KIROV, April 24 (RIA Novosti) – Alexei Navalny, the man who led mass protests against the rule of President Vladimir Putin in 2011 and 2012, told a court in the central Russian city of Kirov on Wednesday that embezzlement charges that could send him to jail for up to 10 years were the Kremlin’s “revenge” and aimed at sidelining him politically.

“This case is politically motivated,” Navalny told the court in Kirov, an industrial city some 500 miles (800 kilometers) northeast of Moscow, where he is standing trial on embezzlement charges. “It is political revenge.”

Under Russian law, even a suspended sentence would leave Navalny, who recently expressed his desire to become Russia’s president, unable to run for public office.

“If you think I will be frightened off or stay quiet, you are mistaken,” Navalny told the presiding judge, Sergei Blinov, who had reprimanded the Kremlin critic over his allegation that Putin and his government were a “corrupt, occupying regime.”

“I will say what I consider necessary,” a defiant Navalny added, to the applause of many of those present in the court.

He also said the charges were payback for his investigations into high-level corruption and a campaign in the winter of 2011 that urged opposition supporters to vote for “anyone but the party of crooks and thieves” – the anti-graft activist’s popular nickname for Putin’s United Russia party – at that December’s parliamentary polls. The elections, marred by wide-scale allegations of vote fraud in favor of Putin’s party, saw a sharp decline in votes for United Russia.

The disputed polls also triggered the largest anti-Putin demonstrations in Moscow since the ex-KGB officer came to power in Russia in 2000, and turned Navalny into the undisputed figurehead of the nascent protest movement.

However, currently, just 37 percent of Russians know who Navalny is, according to a survey taken last month by the independent Levada Center. Of those, only 14 percent said they would consider voting for him in presidential elections. (The poll was conducted March 22-25 among 1,601 respondents with a margin of error up to 3.4 percent.)

Navalny and a former political ally, Kirov businessman Pyotr Ofitserov, are charged with heading a criminal group that investigators say embezzled 16 million rubles’ ($500,000) worth of timber from state-run company Kirovles in central Russia’s Kirov Region in 2009. Both men deny the charges. Ofitserov called the accusations “absurd,” in court on Wednesday. Navalny has repeatedly said he expects a guilty verdict, citing Russia's extremely low rate of acquittals in criminal cases (less than 1 percent).

Wednesday's court hearing came a week after Judge Blinov adjourned the trial to give Navalny's defense more time to study case materials.

Both Navalny and his lawyers said on Wednesday the state prosecutor had provided no clear evidence for any wrongdoing.
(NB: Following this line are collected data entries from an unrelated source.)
-- ==== Sys2Proof/Machine/System.lean ====
section
/-! DEFINITION. Stack, flag, system and invalid instructions (45_stack_flags_system.md R601 to R620). -/

namespace Sys2Proof.Machine

/-- PHA (R601). -/
def execPha (s : State) : Host.Outcome State Fault Refusal := .next (s.push s.a)

/-- PHP (R602): P itself is unchanged. -/
def execPhp (s : State) : Host.Outcome State Fault Refusal := .next (s.push (pushedStatus s.p))

/-- PLA (R603). -/
def execPla (s : State) : Host.Outcome State Fault Refusal := .next (copyTo .A s.pop.1 s.pop.2)

/-- PLP (R604). -/
def execPlp (s : State) : Host.Outcome State Fault Refusal := .next s.popStatus

/-- CLC (R605). -/
def execClc (s : State) : Host.Outcome State Fault Refusal := .next (s.withFlag .C false)

/-- CLD (R606). -/
def execCld (s : State) : Host.Outcome State Fault Refusal := .next (s.withFlag .D false)

/-- CLI (R607). -/
def execCli (s : State) : Host.Outcome State Fault Refusal := .next (s.withFlag .I false)

/-- CLV (R608). -/
def execClv (s : State) : Host.Outcome State Fault Refusal := .next (s.withFlag .V false)

/-- SEC (R609). -/
def execSec (s : State) : Host.Outcome State Fault Refusal := .next (s.withFlag .C true)

/-- SED (R610). -/
def execSed (s : State) : Host.Outcome State Fault Refusal := .next (s.withFlag .D true)

/-- SEI (R611). -/
def execSei (s : State) : Host.Outcome State Fault Refusal := .next (s.withFlag .I true)

/-- BRK (R615): takes the Break exception with the return address pc0 + 2, which is PC + 1 in a handler (D3, log entry 7). -/
def execBrk (s : State) : Host.Outcome State Fault Refusal := .next (s.takeBreak (s.pc + 1#16))

/-- RTI (R616). -/
def execRti (s : State) : Host.Outcome State Fault Refusal := .next s.returnFromBreak

/-- NOP (R617): "no state change beyond the PC advance already performed during fetch/resolve". -/
def execNop (s : State) : Host.Outcome State Fault Refusal := .next s

/-- Invalid (R620): no change beyond the fetch's PC advance; the illegal-opcode report is `report` of Machine/Fetch.lean. -/
def execInvalid (_opcode : Byte) (s : State) : Host.Outcome State Fault Refusal := .next s

end Sys2Proof.Machine
end

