-- ==== Sys2Proof/Tests/Slice0.lean ====
section
/-! SUPPORT. Tests of the model. Expected values are those of spec/95_test_vectors.md (the vector is named in each docstring), or are
worked by hand from the rule that is named. Witnesses at the end meet the hypotheses of the statements. -/

namespace Sys2Proof.Tests

open Sys2Proof.Machine

/-! ### The smoke test of WellFormed -/

/-- One term of each kind that no opcode encodes: a mode that the mnemonic's rule does not list, for every operand type, and an
`Invalid` that carries a defined opcode byte. -/
theorem test_wf_refuses :
    (Instr.lda (.mem (.zeroPageY 0x10))).wf = false ∧ (Instr.ldx (.mem (.zeroPageX 0x10))).wf = false ∧
    (Instr.cpx (.mem (.absoluteX 0x1000))).wf = false ∧ (Instr.sty (.indirectY 0x10)).wf = false ∧
    (Instr.bit (.zeroPageX 0x10)).wf = false ∧ (Instr.inc (.absoluteY 0x1000)).wf = false ∧
    (Instr.asl (.mem (.indirectX 0x10))).wf = false ∧ (Instr.invalid 0xA9).wf = false := by decide

theorem test_wf_accepts :
    (Instr.lda (.immediate 0x10)).wf = true ∧ (Instr.ldx (.mem (.zeroPageY 0x10))).wf = true ∧
    (Instr.asl .accumulator).wf = true ∧ (Instr.jmp (.indirect 0x30FF)).wf = true ∧ (Instr.bne 0x80).wf = true ∧
    (Instr.rti).wf = true ∧ (Instr.invalid 0x02).wf = true ∧ (Instr.invalid 0xFF).wf = true := by decide

theorem test_encode_refuses : encode (.lda (.mem (.zeroPageY 0x10))) = none ∧ encode (.invalid 0xA9) = none := by decide

/-! ### Decoding: words written out from R100, R110 and R111, every constructor at least once -/

/-- The bytes decode to the instruction, and nothing is left. -/
def Reads (bytes : List Byte) (i : Instr) : Bool := decide (decode bytes = .decoded i [])

theorem test_decode_loads :
    Reads [0xA9, 0x12] (.lda (.immediate 0x12)) ∧
    Reads [0xB1, 0x40] (.lda (.mem (.indirectY 0x40))) ∧
    Reads [0xBD, 0xF0, 0xFF] (.lda (.mem (.absoluteX 0xFFF0))) ∧
    Reads [0xA2, 0x05] (.ldx (.immediate 0x05)) ∧
    Reads [0xB6, 0xFF] (.ldx (.mem (.zeroPageY 0xFF))) ∧
    Reads [0xA4, 0x10] (.ldy (.mem (.zeroPage 0x10))) ∧
    Reads [0xAC, 0x34, 0x12] (.ldy (.mem (.absolute 0x1234))) := by decide

theorem test_decode_stores :
    Reads [0x81, 0x20] (.sta (.indirectX 0x20)) ∧
    Reads [0x99, 0xFF, 0x00] (.sta (.absoluteY 0x00FF)) ∧
    Reads [0x96, 0xFF] (.stx (.zeroPageY 0xFF)) ∧
    Reads [0x94, 0x10] (.sty (.zeroPageX 0x10)) ∧
    Reads [0x8C, 0x00, 0x20] (.sty (.absolute 0x2000)) := by decide

theorem test_decode_transfers :
    Reads [0xAA] (.tax) ∧
    Reads [0xA8] (.tay) ∧
    Reads [0xBA] (.tsx) ∧
    Reads [0x8A] (.txa) ∧
    Reads [0x9A] (.txs) ∧
    Reads [0x98] (.tya) := by decide

theorem test_decode_arithmetic :
    Reads [0x69, 0x05] (.adc (.immediate 0x05)) ∧
    Reads [0xFD, 0x00, 0x20] (.sbc (.mem (.absoluteX 0x2000))) ∧
    Reads [0x35, 0x10] (.and (.mem (.zeroPageX 0x10))) ∧
    Reads [0x01, 0x10] (.ora (.mem (.indirectX 0x10))) ∧
    Reads [0x4D, 0x34, 0x12] (.eor (.mem (.absolute 0x1234))) ∧
    Reads [0x24, 0x10] (.bit (.zeroPage 0x10)) ∧
    Reads [0x2C, 0x00, 0x20] (.bit (.absolute 0x2000)) := by decide
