-- ==== Sys2Proof/Config.lean ====
section
/-!
DEFINITION. What an implementation of the SKV-1620 fixes and the manual does not: nothing. The model holds no free constant; what a
rule leaves to the world is an operand of the event it is about (Syntax.lean). The eighteen configuration parameters of R161 are
registers that the host writes; they stand in Machine/State.lean.
-/
end

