/-- BAY.GATE (R160): the bays of the mask take the gate, the others keep theirs; one trigger when some gate of the mask goes from SHUT to
OPEN; a value other than OPEN or SHUT is BAD_ARG. BAY.UNBLOCK (R110): with no block cause OK and no effect; with one and the latest sample
above the stray threshold STATE; else the cause is cleared, which is a pass trigger, and the event set and the flag stay. -/
def Obligations.BayGateAndUnblockTaken : Prop :=
  (∀ (hi lo v : Byte) (s : State),
     (1 < v.toNat → exec (.bayGate [hi, lo, v]) s = .next (s.refuse .badArg)) ∧
     (v.toNat ≤ 1 → ∃ bays : Vector Bay 16,
       (∀ b : BayIdx, bays.get b =
         if (u16 hi lo).testBit b.val then { s.bay b with gate := if v.toNat = 0 then .opened else .shut } else s.bay b) ∧
       ∀ due : Bool, (due = true ↔ s.alloc.opState = .running ∧ s.alloc.reclaiming = false ∧ v.toNat = 0 ∧
           ∃ b : BayIdx, (u16 hi lo).testBit b.val = true ∧ (s.bay b).gate = .shut) →
         exec (.bayGate [hi, lo, v]) s = .next { s with
           bays := bays, alloc := { s.alloc with passDue := s.alloc.passDue || due } }.ok)) ∧
  (∀ (s : State) (b : Byte),
     (15 < b.toNat → exec (.bayUnblock [b]) s = .next (s.refuse .badArg)) ∧
     ∀ h : b.toNat < 16,
       ((s.bay ⟨b.toNat, h⟩).blockCause = .none → exec (.bayUnblock [b]) s = .next s.ok) ∧
       ((s.bay ⟨b.toNat, h⟩).blockCause ≠ .none → s.params.strayThreshold < (s.bay ⟨b.toNat, h⟩).latestSample →
         exec (.bayUnblock [b]) s = .next (s.refuse .state)) ∧
       ((s.bay ⟨b.toNat, h⟩).blockCause ≠ .none → (s.bay ⟨b.toNat, h⟩).latestSample ≤ s.params.strayThreshold →
         exec (.bayUnblock [b]) s = .next { s.setBay ⟨b.toNat, h⟩ { s.bay ⟨b.toNat, h⟩ with blockCause := .none } with
           alloc := { s.alloc with
             passDue := s.alloc.passDue || (s.alloc.opState == OpState.running && !s.alloc.reclaiming) } }.ok))

/-! ### Records -/

/-- R3, R4: a handle is its record's generation × 64 + index; one that names no record, or another life, is answered BAD_HANDLE by every
command that takes a handle. R4: a FREE record is STATE for every command but LOOKUP.HANDLE, a SPENT record for every command but
LOOKUP.HANDLE and RECLAIM. LOOKUP.HANDLE and LOOKUP.BAY (R23): the image of the record named, written out for each of the five states in the
layout of R184, with the presence word of the fields R2 gives that state, an absent field reading 0, and the codes of R186; NO_RECORD for a
bay whose entry is none, BAD_ARG for a bay number above 15; nothing but the reply changes. -/
def Obligations.HandlesResolved : Prop :=
  (∀ (s : State) (hi lo : Byte),
     (∀ i : RecIdx, s.resolve (u16 hi lo) = some i ↔ u16 hi lo = (s.record i).generation.val * 64 + i.val) ∧
     ((∀ i : RecIdx, u16 hi lo ≠ (s.record i).generation.val * 64 + i.val) →
       ∀ c ∈ [Instr.lookupHandle [hi, lo], .retireGraceful [hi, lo, 0], .retireImmediate [hi, lo, 1], .reclaim [hi, lo], .renew [hi, lo],
         .editOpen [hi, lo]], exec c s = .next (s.refuse .badHandle))) ∧
  (∀ (s : State) (hi lo : Byte) (i : RecIdx), s.handle i = u16 hi lo →
     (s.life i = .free → ∀ c ∈ [Instr.retireGraceful [hi, lo, 0], .retireImmediate [hi, lo, 1], .reclaim [hi, lo], .renew [hi, lo],
       .editOpen [hi, lo]], exec c s = .next (s.refuse .state)) ∧
     (∀ u c f, s.life i = .spent u c f → ∀ c ∈ [Instr.retireGraceful [hi, lo, 0], .retireImmediate [hi, lo, 1], .renew [hi, lo],
       .editOpen [hi, lo]], exec c s = .next (s.refuse .state))) ∧
  (∀ (s : State) (i : RecIdx) (hi lo b : Byte),
     (s.handle i = u16 hi lo → exec (.lookupHandle [hi, lo]) s = .next (s.answer .ok (recordImage (s.handle i) (s.life i)))) ∧
     (15 < b.toNat → exec (.lookupBay [b]) s = .next (s.refuse .badArg)) ∧
     (∀ hb : b.toNat < 16, ((s.bay ⟨b.toNat, hb⟩).record = none → exec (.lookupBay [b]) s = .next (s.refuse .noRecord)) ∧
       ((s.bay ⟨b.toNat, hb⟩).record = some i →
         exec (.lookupBay [b]) s = .next (s.answer .ok (recordImage (s.handle i) (s.life i))))) ∧
     let image := recordImage (s.handle i) (s.life i)
     (s.life i = .free → image = be16 (s.handle i) ++ List.replicate 31 0) ∧
     (∀ u r, s.life i = .waiting u r → image = lookupBody (s.handle i) 1 0b000010011 u 0 0 0 0 0 r.code 0 0 0 0 0) ∧
     (∀ u g, s.life i = .granted u g →
       image = lookupBody (s.handle i) 2
         (0b000100011 + (if g.leaseLeft = none then 0 else 0b100) + (if g.taperState = none then 0 else 0b1000)) u g.active g.staged
         (match g.leaseLeft with | some n => n | none => 0) (match g.taperState with | some ts => ts.step | none => 0)
         (match g.taperState with | some ts => ts.left | none => 0) 0 g.strikes g.strikeWindowLeft 0 0 0) ∧
     (∀ u a c n, s.life i = .retiring u a c n →
       image = lookupBody (s.handle i) 3 0b101000011 u a 0 0 0 0 0 0 0 c.code 0 n) ∧
     (∀ u c f, s.life i = .spent u c f →
       image = lookupBody (s.handle i) 4 0b011000011 u 0 0 0 0 0 0 0 0 c.code (if f then 1 else 0) 0)) ∧
  [Origin.link, .port].map Origin.code = [0, 1] ∧
  [EndCause.released, .withdrawn, .leaseEnd, .taperEnd, .overdraw, .retiredByPort, .reclaim, .trip].map EndCause.code =
    [1, 2, 3, 4, 5, 6, 7, 8] ∧
  [WaitReason.none, .budget, .closeLimit, .blocked, .calibrating, .gated, .hold].map WaitReason.code = [0, 1, 2, 3, 4, 5, 6]

/-- ALLOC (R11, R13) in its order of checks: an argument out of range, BAD_ARG; a bay whose entry names a record, BAY_TAKEN; an empty free
list, NO_RECORD with POOL_FULL raised; else a PORT record is created and the reply carries its handle. -/
def Obligations.AllocTaken : Prop :=
  ∀ (s : State) (b cls rh rl fh fl lease mask value : Byte),
    (15 < b.toNat ∨ ¬ requestInRange cls.toNat (u16 rh rl) (u16 fh fl) mask.toNat value.toNat →
      exec (.alloc [b, cls, rh, rl, fh, fl, lease, mask, value]) s = .next (s.refuse .badArg)) ∧
    ∀ hb : b.toNat < 16, requestInRange cls.toNat (u16 rh rl) (u16 fh fl) mask.toNat value.toNat →
      ((s.bay ⟨b.toNat, hb⟩).record ≠ none →
        exec (.alloc [b, cls, rh, rl, fh, fl, lease, mask, value]) s = .next (s.refuse .bayTaken)) ∧
      ((s.bay ⟨b.toNat, hb⟩).record = none → s.pool.freeList = [] →
        exec (.alloc [b, cls, rh, rl, fh, fl, lease, mask, value]) s = .next ((s.raise 16).refuse .noRecord)) ∧
      (∀ i rest, (s.bay ⟨b.toNat, hb⟩).record = none → s.pool.freeList = i :: rest →
        ∃ t, Creates s t i rest ⟨b.toNat, hb⟩
            (createdTerms ⟨b.toNat, hb⟩ .port cls.toNat (u16 rh rl) (u16 fh fl) lease.toNat mask.toNat value.toNat) ∧
          exec (.alloc [b, cls, rh, rl, fh, fl, lease, mask, value]) s = .next (t.answer .ok (be16 (s.handle i))))
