-- ==== Sys2Proof/Laws/Pass.lean ====
section
/-!
SUPPORT. What an overtaken window, a change of a grant, an admission, the admission pass, the reclaim step and a recomputed effective ceiling
do: each operation satisfies the relation of Sys2Proof/Safety.lean that says it whole.
-/
namespace Sys2Proof.Machine

/-! ### A change of one record's contribution, in either direction -/

/-- A reported change of a contribution in one record update (R30, R39, R134, R140). -/
theorem State.contribute_change (s : State) (t : Terms) (m n : Nat) (h : m ≠ n) :
    s.contribute t m n =
      let a := s.alloc.shift t m n
      { s with
        attention := { s.attention with
          flags := if s.alloc.reclaiming && a.fits then s.attention.flags.set 20 .raisedUnseen else s.attention.flags }
        alloc := { a with
          reclaiming := s.alloc.reclaiming && !a.fits
          passDue := s.alloc.passDue ||
            ((decide (n < m) || s.alloc.reclaiming) && s.alloc.opState == .running && !(s.alloc.reclaiming && !a.fits)) } } := by
  by_cases hlt : n < m
  · rw [State.contribute_fall s t m n hlt]
    simp [hlt]
  · have h1 : (s.alloc.shift t m n).opState = s.alloc.opState := by simp
    have h2 : (s.alloc.shift t m n).reclaiming = s.alloc.reclaiming := by simp
    have h3 : (s.alloc.shift t m n).passDue = s.alloc.passDue := by simp
    unfold State.contribute
    rw [if_neg h]
    dsimp only
    rw [if_neg hlt]
    generalize s.alloc.shift t m n = a at *
    simp only [State.trigger_eq, State.evaluate]
    obtain ⟨l, w, g, c, e, o, hp, hc, rc, pd⟩ := a
    cases hr : s.alloc.reclaiming <;> cases hf : Allocator.fits ⟨l, w, g, c, e, o, hp, hc, rc, pd⟩ <;>
      simp_all [State.raise, flagReclaim]

/-- A change that reaches a record (R179). -/
theorem State.overtakes (s : State) (i : RecIdx) : Overtakes s (s.markStale i) i := by
  refine ⟨State.edit_markStale s i, ?_, fun f h => ?_, ?_⟩
  · rw [get_flags_markStale]
    simp
  · rw [get_flags_markStale, if_neg fun hh => h hh.1]
  · have h := State.markStale_eq s i
    rw [State.attention_markStale] at h ⊢
    rw [State.edit_markStale]
    exact h

/-- A GRANTED record takes terms of the same pattern and a grant, and a window on it is overtaken (R25, R30, R47, R50, R137, R179). -/
theorem State.regrants (s : State) (i : RecIdx) (u u' : Terms) (g g' : Grant) (h : s.life i = .granted u g)
    (hp : u'.mask = u.mask ∧ u'.value = u.value) : Regrants s ((s.become i (.granted u' g')).markStale i) i u g u' g' := by
  have hst : s.become i (.granted u' g') =
      (s.setLife i (.granted u' g')).contribute u' (max g.active g.staged) (max g'.active g'.staged) := by
    simp only [State.become, Life.terms?, h, Life.contribution]
  have Q : Quiet s ((s.become i (.granted u' g')).markStale i) :=
    (quiet_become s i _ (by simp [h])).trans (quiet_markStale _ i)
  have hlife : ∀ j, ((s.become i (.granted u' g')).markStale i).life j = if j = i then .granted u' g' else s.life j := by
    intro j
    rw [State.life_markStale, State.life_become]
  have hload : ∀ p, ((s.become i (.granted u' g')).markStale i).load p =
      if u'.onAt p then s.load p + max g'.active g'.staged - max g.active g.staged else s.load p := by
    intro p
    rw [State.load_congr (State.alloc_markStale ..), hst, State.load_contribute]
    rfl
  have hedit : (s.become i (.granted u' g')).pool.edit = s.pool.edit := by rw [hst]; simp
  have hbays : ((s.become i (.granted u' g')).markStale i).bays = s.bays := by rw [State.bays_markStale, hst]; simp
  have hwq : ((s.become i (.granted u' g')).markStale i).alloc.waitQueue = s.alloc.waitQueue := by rw [State.alloc_markStale, hst]; simp
  have hgo : ((s.become i (.granted u' g')).markStale i).alloc.grantOrder = s.alloc.grantOrder := by
    rw [State.alloc_markStale, hst]; simp
  have hfl : ∀ f, ((s.become i (.granted u' g')).markStale i).attention.flags.get f =
      if f = flagEditStale ∧ s.pool.edit.any (fun w => w.handle % 64 == i.val && !w.stale) = true then .raisedUnseen
      else (s.become i (.granted u' g')).attention.flags.get f := by
    intro f
    rw [get_flags_markStale, hedit]
  have hframe := Q.frame
  rw [hbays, hwq, hgo] at hframe
  have hpool : ((s.become i (.granted u' g')).markStale i).pool = { s.pool with
      records := ((s.become i (.granted u' g')).markStale i).pool.records, edit := ((s.become i (.granted u' g')).markStale i).pool.edit } := by
    dsimp only
    rw [← Q.freeList]
  generalize hm : max g.active g.staged = m, hn : max g'.active g'.staged = n at *
  have key : (((s.become i (.granted u' g')).markStale i).alloc.reclaiming = true ↔
        s.alloc.reclaiming = true ∧ (m = n ∨ ∃ p, s.alloc.effCeiling < ((s.become i (.granted u' g')).markStale i).load p)) ∧
      (s.become i (.granted u' g')).attention.flags.get flagReclaim =
        (if s.alloc.reclaiming = true ∧ (s.become i (.granted u' g')).alloc.reclaiming = false
        then .raisedUnseen else s.attention.flags.get flagReclaim) ∧
      (s.become i (.granted u' g')).alloc.passDue = (s.alloc.passDue ||
        ((decide (n < m) || s.alloc.reclaiming) && s.alloc.opState == .running &&
          !(s.become i (.granted u' g')).alloc.reclaiming && decide (n ≠ m))) ∧
      ∀ f, f ≠ flagReclaim → (s.become i (.granted u' g')).attention.flags.get f = s.attention.flags.get f := by
    by_cases hc : m = n
    · rw [State.alloc_markStale, hst, hc, State.contribute_same]
      refine ⟨by simp, by simp, by simp, fun f _ => rfl⟩
    · have hf := Allocator.fits_iff (s.alloc.shift u' m n)
      have e : s.become i (.granted u' g') = _ := hst.trans (State.contribute_change _ u' _ _ hc)
      have hg : (∃ p, s.alloc.effCeiling < ((s.become i (.granted u' g')).markStale i).load p) ↔
          (s.alloc.shift u' m n).fits = false := by
        rw [← Bool.not_eq_true, hf]
        push Not
        simp only [Allocator.effCeiling_shift]
        simp only [State.load_congr (State.alloc_markStale (s.become i (.granted u' g')) i)]
        rw [e]
        rfl
      rw [hg, State.alloc_markStale, e]
      refine ⟨by simp [hc], ?_, ?_, ?_⟩
      · by_cases hr : s.alloc.reclaiming = true <;> by_cases hF : (s.alloc.shift u' m n).fits = true <;>
          simp [hr, hF, get_flags_set, flagReclaim]
      · have : n ≠ m := fun x => hc x.symm
        simp [this]
      · intro f hne
        have : f.val ≠ 20 := fun hh => hne (Fin.ext hh)
        by_cases hx : (s.alloc.reclaiming && (s.alloc.shift u' m n).fits) = true <;> simp [hx, get_flags_set, this]
  obtain ⟨k1, k2, k3, k4⟩ := key
  subst hm hn
  refine ⟨by simp [hlife], hp, fun j hj => by simp [hlife, hj], Q.generation, hload, k1, ?_, ?_, ?_, ?_, ?_, ?_⟩
  · rw [hfl, if_neg (by simp [flagReclaim, flagEditStale]), State.alloc_markStale]
    exact k2
  · rw [State.alloc_markStale]
    exact k3
  · intro f h1 h2
    rw [hfl, if_neg (fun hh => h2 hh.1), k4 f h1]
  · rw [State.edit_markStale, hedit]
  · rw [hfl, k4 _ (by simp [flagReclaim, flagEditStale])]
    simp
  · rw [← hpool]
    exact hframe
Navalny suggested the investigators who had compiled the case should face prosecution.

He also pointed out that the case had already been closed once for lack of evidence.

See a timeline and details of the charges here.

Navalny’s trial is seen by many in Russia’s splintered opposition movement as an indication of how far the Kremlin is prepared to go with what they call a crackdown on dissent. A number of protest figures have been jailed or charged since Putin returned to the Kremlin in 2012, but the imprisonment of the opposition’s most vibrant figure would, they say, signal a new stage in the clampdown.

“If the authorities are rational, they will give him a suspended sentence,” Dmitry Oreshkin, a political analyst who sympathizes with the protest movement, told RIA Novosti this month.

“If they jail him, this will indicate that they are both vengeful and irrational, and moving toward Soviet-style repression.”

A spokesman for Putin said last week that the president had no plans to follow the trial.